/-- The tail begins (R64): an EARLY_REJOIN tail ramps the relay in from there. -/
def State.beginTail (s : State) (o : OutletId) (p : Place) (pos : Time) : State :=
  let s := s.modFit o p fun b => { b with tailBegan := some pos }
  match s.fit o p with
  | some b =>
    if b.tail == .earlyRejoin then
      s.modOut o fun x =>
        { x with relay := { x.relay with mult := x.relay.mult.retarget s.clock unity 480 } }
    else s
  | none => s

/-- Samples of the ramp at a BED tail's end (R64): `min(t, 24,000)`, t being the tail's length as it began. -/
def FittedBreak.bedRamp (b : FittedBreak) : Nat :=
  match b.tailBegan, b.rejoinAt with
  | some t, some r => min (r - t).toNat 24000
  | _, _ => 0

/-- A substituted slot ends with its bed's voice still silent (R63): the slot's index. -/
def State.unheardBed (s : State) (o : OutletId) (p : Place) (at_ : Time) : Option Nat :=
  match s.fit o p with
  | none => none
  | some b =>
    match b.cursor, b.slotEnd with
    | k + 1, some e =>
      if (b.items[k]?).any (fun it => it.progress == .substituted) && decide (e ≤ at_)
          && (s.voiceOf o (.slot p k)).any fun i => !((s.voice i).any VoiceUse.sounding) then some k
      else none
    | _, _ => none

/-- The next thing a RUNNING break of a sending outlet is ready to do, if any: begin the slot or tail that is due, or a bed whose
voice has become PRIMED within its span, or free the voice of a bed whose slot has ended without it (R61 to R64). -/
def State.stepFit (s : State) (o : OutletId) (p : Place) : Option State :=
  match s.fit o p, s.position o with
  | some b, some pos =>
    let at_ := (s.reachedPos o).getD pos
    if b.state == .running && !b.ending && (s.out o).playsTimeline && b.rejoinAt.any fun r => decide (at_ < r) then
      let n := b.items.length
      let lateBed : Option State :=
        match b.cursor with
        | k + 1 =>
          match b.items[k]?, b.slotEnd, s.primedVoice o (.slot p k) with
          | some it, some e, some i =>
            if it.progress == .substituted && decide (at_ < e) then
              some (s.beginBed o p k i false 480 (min e (b.rejoinAt.getD e) - pos).toNat)
            else none
          | _, _, _ => none
        | 0 => none
      match lateBed, s.unheardBed o p at_ with
      | some s, _ => some s
      | none, some k => some (s.giveUp o (.slot p k))
      | none, none =>
        match b.due with
        | none => none
        | some due =>
          if at_ < due then none
          else
            match b.items[b.cursor]? with
            | some it =>
              if it.progress == .substituted then some (s.beginSubstituted o p b.cursor due)
              else (s.primedVoice o (.slot p b.cursor)).map fun i => s.beginItem o p b.cursor i pos
            | none =>
              if b.tail == .none then none
              else if b.tailBegan.isNone then some (s.beginTail o p due)
              else if b.tail == .bed then
                (s.primedVoice o (.slot p n)).map fun i =>
                  s.beginBed o p n i (b.resume.any fun r => r.1 == n) b.bedRamp (b.leftAt pos)
              else none
    else none
  | _, _ => none
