/-- No command but POWER_ON and RESTART changes the configuration, the boot reason or which voices are set aside (R87, R192), and every
command but POWER_ON leaves the link address, the power and the queue, and lets the sample clock count the samples passed. -/
def Obligations.ConfigurationChangesOnlyAtAStart : Prop :=
  ∀ (c : Instr) (s t : State), exec c s = .next t →
    t.pending = s.pending ∧
      ((∀ dt link config, c ≠ .powerOn dt link config) →
        t.linkAddress = s.linkAddress ∧ t.powered = s.powered ∧ t.clock = (if s.powered then s.clock + dtOf c else s.clock) ∧
          ((∀ dt req config, c ≠ .restart dt req config) →
            t.cfg = s.cfg ∧ t.configMemory = s.configMemory ∧ t.boot = s.boot ∧
              t.voices.map Voice.reserved = s.voices.map Voice.reserved))

/-- No frame sent is taken back, and a version, once made, keeps its cart, serial, kind, length, cues, trim, check value and pages (R109):
after any command but POWER_ON and CART_OPEN every version is one of those held before. -/
def Obligations.VersionsKeepWhatTheyWereOpenedWith : Prop :=
  ∀ (c : Instr) (s t : State), exec c s = .next t → (∀ dt link config, c ≠ .powerOn dt link config) →
    s.sent <+: t.sent ∧ ((∀ dt req f, c ≠ .cartOpen dt req f) →
      (t.store.versions.map Version.fixed).Sublist (s.store.versions.map Version.fixed) ∧
        t.store.serialCounter = s.store.serialCounter)

/-- A locked slot keeps its first fault until a power-on, a RESTART or a CAPTURE_CLEAR (R171, R172). -/
def Obligations.FirstFaultsStay : Prop :=
  ∀ (c : Instr) (s t : State) (k : FaultClass) (f : FaultInfo), exec c s = .next t →
    (∀ dt link config, c ≠ .powerOn dt link config) → (∀ dt req config, c ≠ .restart dt req config) →
      (∀ dt req cls, c ≠ .captureClear dt req cls) → (s.captures.slot k).first = some f → (t.captures.slot k).first = some f

/-- An entry leaves its running order with its as-run record (R16): after any command but POWER_ON and RESTART, an entry that an outlet held
and holds no more has, among the records the command wrote, one of source ENTRY with its tag and its outlet, and where nothing was written
every outlet holds the entries it held, in their order, with ENTRY_ADD those among its entries. -/
def Obligations.EntriesLeaveWithRecords : Prop :=
  ∀ (c : Instr) (s t : State) (o : OutletId), exec c s = .next t →
    (∀ dt link config, c ≠ .powerOn dt link config) → (∀ dt req config, c ≠ .restart dt req config) →
      (∃ l, s.log.Wrote t.log l ∧ ∀ e ∈ (s.out o).entries, (∀ d ∈ (t.out o).entries, d.tag ≠ e.tag) →
        ∃ r ∈ l, r.source = .entry ∧ r.entryTag = some e.tag ∧ r.outlet = o) ∧
      (s.log.next < t.log.next ∨ ((s.out o).entries.map Entry.tag).Sublist ((t.out o).entries.map Entry.tag) ∧
        ((∀ dt req f, c ≠ .entryAdd dt req f) → (t.out o).entries.map Entry.tag = (s.out o).entries.map Entry.tag))

/-- Whether an outlet sends changes only at a RELEASE frame or the end of its claim window (R131, R132), at an AUDIO frame (R134, R136), at
a beacon that isolates its unit (R145), at a RESTART (R146) and at power-on. -/
def Obligations.SendingChangesOnlyAtTheseCommands : Prop :=
  ∀ (c : Instr) (s t : State) (o : OutletId), exec c s = .next t → (s.out o).air.sends ≠ (t.out o).air.sends →
    (∃ dt head body, c = .releaseFrame dt head body) ∨ (∃ dt p, c = .claimWindowExpiry dt p) ∨
      (∃ dt head body phase, c = .audioFrame dt head body phase) ∨ ((∃ dt head body, c = .beaconReceived dt head body) ∧ t.isolated = true) ∨
        (∃ dt req config, c = .restart dt req config) ∨ ∃ dt link config, c = .powerOn dt link config

/-! ### Frames and requests -/

/-- The check values the specification gives (R184): of no bytes, and of the characters "123456789". -/
def Obligations.CheckValuesOfTheSpecification : Prop :=
  crc32 [] = 0#32 ∧ crc32 [0x31, 0x32, 0x33, 0x34, 0x35, 0x36, 0x37, 0x38, 0x39] = 0xCBF43926#32

/-- Bytes and commands agree (R178 to R182): the bytes of a well-formed command that a frame carries are read back as that command, with
every field at every value its place can hold. The order of the fields' bytes where the text leaves it open is log entry 17. -/
def Obligations.FramesAreReadBack : Prop :=
  ∀ (c : Instr) (bytes : List Byte), c.wf = true → commandBytes c = some bytes → readFrame (arrivalOf c) bytes = some c

/-- A frame with an unsound header, from the unit's own link address or node id, too short, or with a feed, rank, tag, mark, successor or
frame time its rule discards, changes nothing (R177 to R181). That a beacon of any role but UNIT is long enough with its fixed part is log
entry 27. -/
def Obligations.DiscardedFramesChangeNothing : Prop :=
  ∀ (s : State) (dt : Nat) (h : FrameHead), s.powered = true →
    (∀ (b : AudioBody) (phase : Nat), (¬ s.Hears h 314 ∨ b.feed = 0 ∨ 64 < b.feed ∨ b.frameTime % 48 ≠ 0) →
      exec (.audioFrame dt h b phase) s = .next (s.elapse dt)) ∧
    (∀ b : CueBody, (¬ s.Hears h 16 ∨ b.feed = 0 ∨ 64 < b.feed ∨ b.tag = 0 ∨ 1 < b.cancel) →
      exec (.cueFrame dt h b) s = .next (s.elapse dt)) ∧
    (∀ b : ClaimBody, (¬ s.Hears h 2 ∨ b.feed = 0 ∨ 64 < b.feed ∨ 7 < b.rank) →
      exec (.claimFrame dt h b) s = .next (s.elapse dt)) ∧
    (∀ b : ReleaseBody, (¬ s.Hears h 2 ∨ b.feed = 0 ∨ 64 < b.feed ∨ 63 < b.successor) →
      exec (.releaseFrame dt h b) s = .next (s.elapse dt)) ∧
    ∀ b : BeaconBody, (h.link = s.linkAddress ∨ h.mark ≠ 0xE410 ∨ h.sender = 0 ∨ 63 < h.sender ∨ h.bodyLen < 14 ∨
        b.role = 1 ∧ h.bodyLen < 186) →
      exec (.beaconReceived dt h b) s = .next (s.elapse dt)

/-- The order of judgement of a request (R188, R189, R190, R195): dropped while isolated or unsound; from a foreign sender dropped with
FOREIGN_SENDER; MALFORMED with no outlet where its addressing cannot be read; ignored where it is not addressed to the unit; MALFORMED
where the body is too short for the fields of its kind. -/
def Obligations.RequestsAreJudgedInOrder : Prop :=
  ∀ (c : Instr) (req : RequestHead) (s : State), requestHead c = some req → s.powered = true →
    let a := s.elapse (dtOf c)
    let bad : FaultInfo := { FaultInfo.bare .malformed with node := some req.head.sender }
    ((s.isolated = true ∨ ¬ s.Hears req.head 12) → exec c s = .next a) ∧
    (s.isolated = false → s.Hears req.head 12 →
      (req.head.sender ∉ s.cfg.stations →
        exec c s = .next (a.latch { FaultInfo.bare .foreignSender with node := some req.head.sender })) ∧
      (req.head.sender ∈ s.cfg.stations →
        (¬ addressingReads c req → (∀ dt r k, c = .unknownRequest dt r k → k = 0 ∨ 15 < k ∨ ∃ code, r.addr = .unknown code) →
          exec c s = .next ((a.answers req (requestKind c) none .malformed .none).latch bad)) ∧
        (addressingReads c req → ¬ s.Addressed req → exec c s = .next a) ∧
        (addressingReads c req → s.Addressed req → req.head.bodyLen < 12 + fieldBytes c →
          (∀ dt r k, c ≠ .unknownRequest dt r k) →
          ∃ o, (∀ f, req.addr = .feed f → ∃ p, o = some p ∧ (s.ocfg p).feed = f) ∧ ((∃ m, req.addr = .unitMask m) → o = none) ∧
            exec c s = .next ((a.answers req (requestKind c) o .malformed .none).latch bad))))

/-- What it takes for a request by unit mask, and for one by feed, to reach its owner (R188, steps 1 to 3, R189), and that it then does. -/
def Obligations.RequestsReachTheirOwner : Prop :=
  ∀ (s : State) (req : RequestHead),
    (s.unitGate req = .unit ↔
      s.isolated = false ∧ s.Hears req.head 12 ∧ req.head.sender ∈ s.cfg.stations ∧
        ∃ m, req.addr = .unitMask m ∧ m.testBit s.cfg.nodeId = true) ∧
    (∀ o, s.feedGate req = .outlet o → s.isolated = false ∧ s.Hears req.head 12 ∧ req.head.sender ∈ s.cfg.stations ∧
      (s.ocfg o).valid = true ∧ (s.out o).air ≠ .dark ∧ 1 ≤ (s.ocfg o).feed ∧ (s.ocfg o).feed ≤ 64 ∧ req.addr = .feed (s.ocfg o).feed) ∧
    ∀ o f, s.isolated = false → s.Hears req.head 12 → req.head.sender ∈ s.cfg.stations → req.addr = .feed f → s.Carries o f →
      s.feedGate req = .outlet o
************
◆ TRY IT ◆
Could you reproduce, exactly, every line above from the line with "(∀ b : ReleaseBody, (¬" to the line with "FOREIGN_SENDER; MALFORMED with", and no other line? Both ends count.

◆ SOLUTION FOR THIS PROBLEM ◆
    (∀ b : ReleaseBody, (¬ s.Hears h 2 ∨ b.feed = 0 ∨ 64 < b.feed ∨ 63 < b.successor) →
      exec (.releaseFrame dt h b) s = .next (s.elapse dt)) ∧
    ∀ b : BeaconBody, (h.link = s.linkAddress ∨ h.mark ≠ 0xE410 ∨ h.sender = 0 ∨ 63 < h.sender ∨ h.bodyLen < 14 ∨
        b.role = 1 ∧ h.bodyLen < 186) →
      exec (.beaconReceived dt h b) s = .next (s.elapse dt)

/-- The order of judgement of a request (R188, R189, R190, R195): dropped while isolated or unsound; from a foreign sender dropped with
FOREIGN_SENDER; MALFORMED with no outlet where its addressing cannot be read; ignored where it is not addressed to the unit; MALFORMED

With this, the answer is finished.